▶ **Assigned task**:
Search the records below for the word "heldUnits" and show every line where it occurs.

*** Opening of Data supplied ***

/-- Units that the packets of a pair hold in a port's input buffer (R409, R423). -/
def heldUnits (s : State) (port key : Nat) : Nat :=
  ((s.fab.input.filter fun a => a.port = port && !a.here && a.pkt.tc * 16 + a.pkt.hops = key).map fun a => a.pkt.units).foldl (· + ·) 0

/-- The units of a packet of the largest size: what each pair of virtual channel and rung holds reserved (R409). -/
def reservedUnits : Nat := 66

/-- A packet has come in: where its pair's reserved space, and what the pair has been lent, is full, the pair gets shared space for
another packet of the largest size, if that is free (R409; how much is lent at a time is a DESIGN CHOICE and changes timing only). -/
def lendShared (s : State) (port : Nat) (p : XlPkt) : State :=
  let x := s.port port
  let k := p.tc * 16 + p.hops
  let lent := lookupD 0 k x.lent
  if heldUnits s port k < reservedUnits + lent || sharedUnits < (valuesOf x.lent).foldl (· + ·) 0 + reservedUnits then s
  else s.setPort port { x with lent := insertK k (lent + reservedUnits) x.lent, owed := x.owed ++ [(p.tc, p.hops, reservedUnits)] }

/-- A packet is discarded as it arrives: its units go back to the partner (R409, R414). -/
def refuseArrival (s : State) (port : Nat) (p : XlPkt) : State :=
  let x := s.port port
  if p.hops = 0 || 12 < p.hops then s else s.setPort port { x with owed := x.owed ++ [(p.tc, p.hops, p.units)] }

/-- The packets at the head of a port's received bytes, each checked; what is left of the buffer. Zeros as long as a packet's header and
trailer fill the rest of a flit (`fillBytes`). -/
def takePackets (port : Nat) : Nat → List Byte → State → State × List Byte
  | 0, buf, s => (s, buf)
  | n + 1, buf, s =>
    if buf.length < 36 then (s, buf)
    else if (buf.take 36).all (· = 0) then (s, [])
    else
      let len := byteField buf 18 2 % 2 ^ 13
      if buf.length < 36 + len then (s, buf)
      else
        let s := count s (bankFab port) 11
        let s := match parsePkt (buf.take (36 + len)) with
          | .hdrBad p => refuseArrival (xrtErr s Fld.XRT_ERR_HDR_BAD port p.dest p.epoch) port p
          | .crcBad p => refuseArrival (count (xrtErr s Fld.XRT_ERR_CRC_BAD port p.dest p.epoch) bankXrt 15) port p
          | .ok p => lendShared { s with fab := { s.fab with input := s.fab.input ++ [{ port, at_ := s.ticks, pkt := p }] } } port p
        takePackets port n (buf.drop (36 + len)) s

/-- The credit return that a flit's head carries (R407, R409). -/
def takeCredit (x : Port) (head : Nat) : Port :=
  let rung := bitsOf head 28 4
  let key := bitsOf head 25 3 * 16 + rung
  if 1 ≤ rung && rung ≤ 12 then
    { x with credits := insertK key (lookupD 0 key x.credits + bitsOf head 32 16) x.credits } else x

/-- What any flit that is not discarded says of the link: FACK, credits, and a request for a replay (R407, R408). -/
def takeHead (s : State) (port head : Nat) : State :=
  let s := s.setPort port (takeCredit (freeReplay (s.port port) (bitsOf head 12 12)) head)
  if bitOf head 24 then replayFlits s port else s

/-- A flit that decoded and passed its CRC. After a bad one every flit is discarded until the data flit that the replay begins with comes; a
data flit that has come before is discarded, and one beyond the next asks for a replay (R408). -/
def goodFlit (s : State) (port : Nat) (bytes : List Byte) : State :=
  let head := byteField bytes 0 8
  let fseq := bitsOf head 0 12
  let x := s.port port
  if bitsOf head 48 4 ≠ 0 || !portActive s port then (if x.discarding then s else takeHead s port head)
  else if fseq ≠ (x.rxSeq + 1) % 4096 then
    if x.discarding || (x.rxSeq + 4096 - fseq) % 4096 < 2048 then s else askRetry s port
  else
    let s := count (takeHead s port head) (bankFab port) 1
    let buf := x.rxBuf ++ (bytes.drop 8).take 628
    let (s, rest) := takePackets port (buf.length / 36 + 1) buf s
    s.setPort port { s.port port with rxSeq := fseq, discarding := false, rxBuf := rest }
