-- ==== Sys2Proof/Machine/CommandsWsp.lean ====
section
/-!
DEFINITION. The commands on pages and pour lists (R304, R305, R382–R389), and the events of the memory tiers: fetches
and moves (R379–R381, R390), the patrol scrub and stack failure (R372–R374, R396–R398), NAND upkeep and channel
failure (R376–R378), and the BAR2 window (R362, R363).
-/
namespace Sys2Proof.Machine

/-! ## Pages -/

def rangeFirst (p : Packet) : Nat := pageOf (pktBits p 24 0 48)
def rangeCount (p : Packet) : Nat := pktBits p 32 0 27
def rangePages (p : Packet) : List Nat := upFrom (rangeFirst p) (rangeCount p)
def pTier (p : Packet) : Nat := pktBits p 36 0 2
def pReplicated (p : Packet) : Bool := pktBits p 36 2 1 == 1
def pPin (p : Packet) : Bool := pktBits p 36 3 1 == 1
def pPref (p : Packet) : Nat := pktBits p 37 0 5

/-- Frames that `n` new primary copies need are there (R359, R360). -/
def framesFor (s : State) (n : Nat) : Bool := n ≤ freeAll s
/-- NAND slots for `n` pages are there (R360). -/
def slotsFor (s : State) (n : Nat) : Bool := s.ntl.slots.length + n ≤ 28610229

/-- PAGE_MAP's capacity (R304, R359). -/
def mapFits (s : State) (p : Packet) : Bool :=
  let n := rangeCount p
  s.wsp.pages.length + n ≤ 33554432 && (pTier p = 0 || framesFor s n) && (pTier p = 1 || slotsFor s n)

/-- PAGE_MAP (R304, R451, R600). -/
def execPageMap (seq : Nat) (s : State) : Out :=
  runCmd s seq 0x40 (fun c =>
    let p := c.pkt
    match (rangePages p).find? fun q => (s.page q).isSome || heldPage s q || inAperture (q * pageBytes) with
    | some q => some { num := 1, word0 := q * pageBytes }
    | none =>
      match (rangePages p).find? fun q => !fnPageOwns s c.func q with
      | some q => some { num := 0, word0 := q * pageBytes }
      | none => firstFail [(pTier p = 0 && (pReplicated p || pPin p), { num := 2 }),
          (!mapFits s p, { num := 3, status := stNoFit })]) fun _ => endsOk s seq

/-- One page is mapped; it reads as zero (R305). -/
def mapPage (p : Packet) (s : State) (q : Nat) : State :=
  let d : Page := { tier := pTier p, replicated := pReplicated p, pin := pPin p, pref := pPref p }
  let s := { s.setPage q d with wsp := { (s.setPage q d).wsp with
    dram := clearRange (q * pageBytes) pageBytes s.wsp.dram
    nand := clearRange (q * pageBytes) pageBytes s.wsp.nand } }
  let s := if pTier p = 0 then s else (placePrimary s q).getD s
  let s := if pTier p = 1 then s else (takeSlot s q).getD s
  mapPersist (placeReplica s q) q

/-- What PAGE_MAP makes at commit. -/
def commitPageMap (s : State) (c : OpenCmd) : State := (rangePages c.pkt).foldl (mapPage c.pkt) s

/-- The first page of a list that a function finds not mapped (R294). -/
def unmappedPre (s : State) (f : Nat) (ps : List Nat) (num : Nat) : Option PreFail :=
  (ps.find? fun q => (pageFor s f q).isNone).map fun q => { num, word0 := q * pageBytes }

/-- PAGE_UNMAP (R304). -/
def execPageUnmap (seq : Nat) (s : State) : Out :=
  runCmd s seq 0x41 (fun c =>
    match unmappedPre s c.func (rangePages c.pkt) 1 with
    | some f => some f
    | none =>
      let t := { s with cp := { s.cp with cmds := eraseK seq s.cp.cmds } }
      ((rangePages c.pkt).find? (pageInUse t)).map fun q => { num := 2, word0 := q * pageBytes })
    fun _ => endsOk s seq

/-- One page's mapping is gone. -/
def unmapPage (s : State) (q : Nat) : State :=
  let s := dropSlot (dropCopies s q) q
  mapPersist { s with wsp := { s.wsp with
    pages := eraseK q s.wsp.pages
    moves := s.wsp.moves.filter fun m => m.page ≠ q
    unplaced := s.wsp.unplaced.filter (· ≠ q)
    dram := clearRange (q * pageBytes) pageBytes s.wsp.dram
    nand := clearRange (q * pageBytes) pageBytes s.wsp.nand } } q

/-- What PAGE_UNMAP removes at commit. -/
def commitPageUnmap (s : State) (c : OpenCmd) : State := placeReplicas ((rangePages c.pkt).foldl unmapPage s)

/-- MIGRATE's capacity: frames for the pages that gain a DRAM copy, slots for those that gain a NAND copy. -/
def migrateFits (s : State) (p : Packet) : Bool :=
  let ds := (rangePages p).filterMap fun q => s.page q
  (pTier p = 0 || framesFor s (ds.filter fun d => !d.inDram).length) &&
  (pTier p = 1 || slotsFor s (ds.filter fun d => !d.inNand).length)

*** Close of Data supplied ***

▶ **Exercise result**:
def heldUnits (s : State) (port key : Nat) : Nat :=
  if heldUnits s port k < reservedUnits + lent || sharedUnits < (valuesOf x.lent).foldl (· + ·) 0 + reservedUnits then s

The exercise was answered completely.